Saturday, August 1, 2020

Kira Bay, All Day



The original plan was to leave this morning to rejoin HQ2, but after seeing the kids having such a spectacular time together, we just couldn’t break it up so were invited to stay for another day. Everybody was up by the time Ana and I dinghied into shore, and Kira was busy making bacon and wild blueberry pancakes for breakfast using those berries we picked a few days back in the Benjys.



Ana and I grabbed coffees and set up on the loungers by the water with books and spent a lovely hour relaxing and reading. The cabin library included a book on Canadian inventors and it was fascinating. Canadian inventors have been responsible for creating nearly every piece of communication technology that exists in the world today - from wireless voice transmission, to fiber optics, to radio, to pagers, to the internet, and even the personal computer.
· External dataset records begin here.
-- ==== Sys2Proof/Machine/Parse.lean ====
section
/-! DEFINITION. Sys2Proof/Machine/Parse.lean: the commands of a line from their text (15_command_line.md R536 to R540, R552;
16_commands.md). A malformed argument has no reading (ERR 10); an argument that no command can carry, being outside every
range or keyword set, is read as one that fails its range when it executes (ERR 20). -/

namespace Sys2Proof.Machine

/-! ### Helpers -/

/-- A number that an operand counts in Nat: a negative one is out of range. -/
def nat1 (s : Side) (v : Int) (g : Nat → Instr) : Parsed := if v < 0 then .range s else .cmd (g v.toNat)

def nat2 (s : Side) (a b : Int) (g : Nat → Nat → Instr) : Parsed :=
  if a < 0 || b < 0 then .range s else .cmd (g a.toNat b.toNat)

/-- A 32-bit value written as 0x0 to 0xFFFFFFFF. -/
def word1 (s : Side) (v : Int) (g : Word → Instr) : Parsed :=
  if v < 0 || 0xFFFFFFFF < v then .range s else .cmd (g (BitVec.ofInt 32 v))

def pick {α : Type} (o : Option α) (s : Side) (g : α → Instr) : Parsed :=
  match o with
  | some a => .cmd (g a)
  | none => .range s

/-- A command without arguments. -/
def args0 (i : Instr) : List Text → Option Parsed
  | [] => some (.cmd i)
  | _ => none

/-- A command of one number. -/
def argsN (s : Side) (g : Nat → Instr) : List Text → Option Parsed
  | [a] => (intOf a).map fun v => nat1 s v g
  | _ => none

/-- A command of two numbers. -/
def argsNN (s : Side) (g : Nat → Nat → Instr) : List Text → Option Parsed
  | [a, b] => match intOf a, intOf b with
    | some a, some b => some (nat2 s a b g)
    | _, _ => none
  | _ => none

/-- A command of one keyword. -/
def argsK (g : Text → Parsed) : List Text → Option Parsed
  | [a] => (kwOf a).map g
  | _ => none

/-- A command of a number and a hex string. -/
def argsNH (s : Side) (g : Nat → List Byte → Instr) : List Text → Option Parsed
  | [a, b] => match intOf a, octetsOf b with
    | some a, some bs => some (nat1 s a fun n => g n bs)
    | _, _ => none
  | _ => none

/-! ### The commands of single rows -/

def modeArgs : List Text → Option Parsed
  | [a] => (kwOf a).map fun k =>
    if k = txt "H" then .cmd (.mode .human) else if k = txt "M" then .cmd (.mode .machine) else .range .host
  | [a, b] => match kwOf a, kwOf b with
    | some k, some c => some (if k = txt "M" && c = txt "C" then .cmd (.mode .machineChk) else .range .host)
    | _, _ => none
  | _ => none

def jobPartArgs (as : List Text) : Option Parsed :=
  let mk := fun (a b c : Text) => match intOf a, intOf b, intOf c with
    | some a, some b, some c =>
      some (if a < 0 || b < 0 || c < 0 then .range .host else .cmd (.jobPartQuery a.toNat b.toNat c.toNat))
    | _, _, _ => none
  match as with
  | [a, b] => mk a b (txt "64")
  | [a, b, c] => mk a b c
  | _ => none

def testArgs : List Text → Option Parsed
  | [] => some (.cmd .test)
  | [a] => if kwOf a = some (txt "FORCE") then some (.cmd .testForce) else none
  | _ => none

/-- A domain id: F00 to F91, H00 to H55. -/
def domOf (t : Text) : Option TelGroup :=
  match upper t with
  | ['F', a, b] => (digitsOf 2 [a, b]).bind fun n => if n < 92 then some (.domF n) else none
  | ['H', a, b] => (digitsOf 2 [a, b]).bind fun n => if n < 56 then some (.domH n) else none
  | _ => none

/-- The groups of Table 14-2 that take no argument. -/
def groupNames : List (String × TelGroup) :=
  [("FRAME", .frame), ("UART", .uart), ("BAR", .bar), ("SUP", .sup), ("NVM", .nvm), ("TDC", .tdc), ("CAL", .cal), ("RF", .rf),
   ("FLAG", .flag), ("TEST", .test)]

def groupOf (k : Text) : Option TelGroup := (groupNames.find? fun e => txt e.1 = k).map (·.2)

def telArgs (g : Option TelGroup → Instr) : List Text → Option Parsed
  | [a] => (kwOf a).map fun k => .cmd (g (groupOf k))
  | [a, b] => match kwOf a with
    | some k => if (kwOf b).isSome || (intOf b).isSome then some (.cmd (g (if k = txt "DOM" then domOf b else none))) else none
    | none => none
  | _ => none

def timeArgs : List Text → Option Parsed
  | [a, b] => match dateOf a, timeOf b with
    | some (y, m, d), some (h, mi, s) => some (.cmd (.time y m d h mi s))
    | _, _ => none
  | _ => none

def tmarkArgs : List Text → Option Parsed
  | [a, b] => match kwOf a, intOf b with
    | some k, some s => some (if k = txt "PPS" then nat1 .field s fun n => .tmark (.pps n) else .range .field)
    | _, _ => none
  | [a, b, c] => match kwOf a, intOf b, secsFracOf c with
    | some k, some id, some (neg, s, f) =>
      some (if k = txt "RF" && !neg then nat1 .field id fun n => .tmark (.rf n s f) else .range .field)
    | _, _, _ => none
  | _ => none

def refKeys : List (String × RefKey) :=
  [("RANK", .rank), ("BW", .bw), ("STEP", .step), ("LEAP", .leap), ("PPSEN", .ppsen), ("RFEN", .rfen), ("RFINT", .rfint)]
Other Canadian inventions include peanut butter, commercial jets, the snowmobile, sonar, lacrosse/hockey/basketball, the jockstrap to protect the aforementioned testicle-crushing sports, the electric wheelchair, Botox (you’re welcome, Hollywood), IMAX, Standard Time, insulin, the electron microscope, plexiglass, the electric oven and Easy-Off oven cleaner, the Robertson screw, and so many others. A man named Reginald Fessenden, whom I’ve never heard of, was the most prolific Canadian inventor and received hundreds of patents in radio and sonar technologies. But the common theme running through all these inventions was the lack of follow through. In the vast majority of cases, the commercialization of the inventions was bungled or the inventions themselves were stolen, ripped off, sold early for a ridiculously low figure, abandoned, or otherwise wasted. And most of the inventors had to move to the US to get the financial support they needed and bring their ideas to market because the Canadian government and investors would not support them. The ones that didn’t ended up penniless. It is a happy story, but also a very sad one.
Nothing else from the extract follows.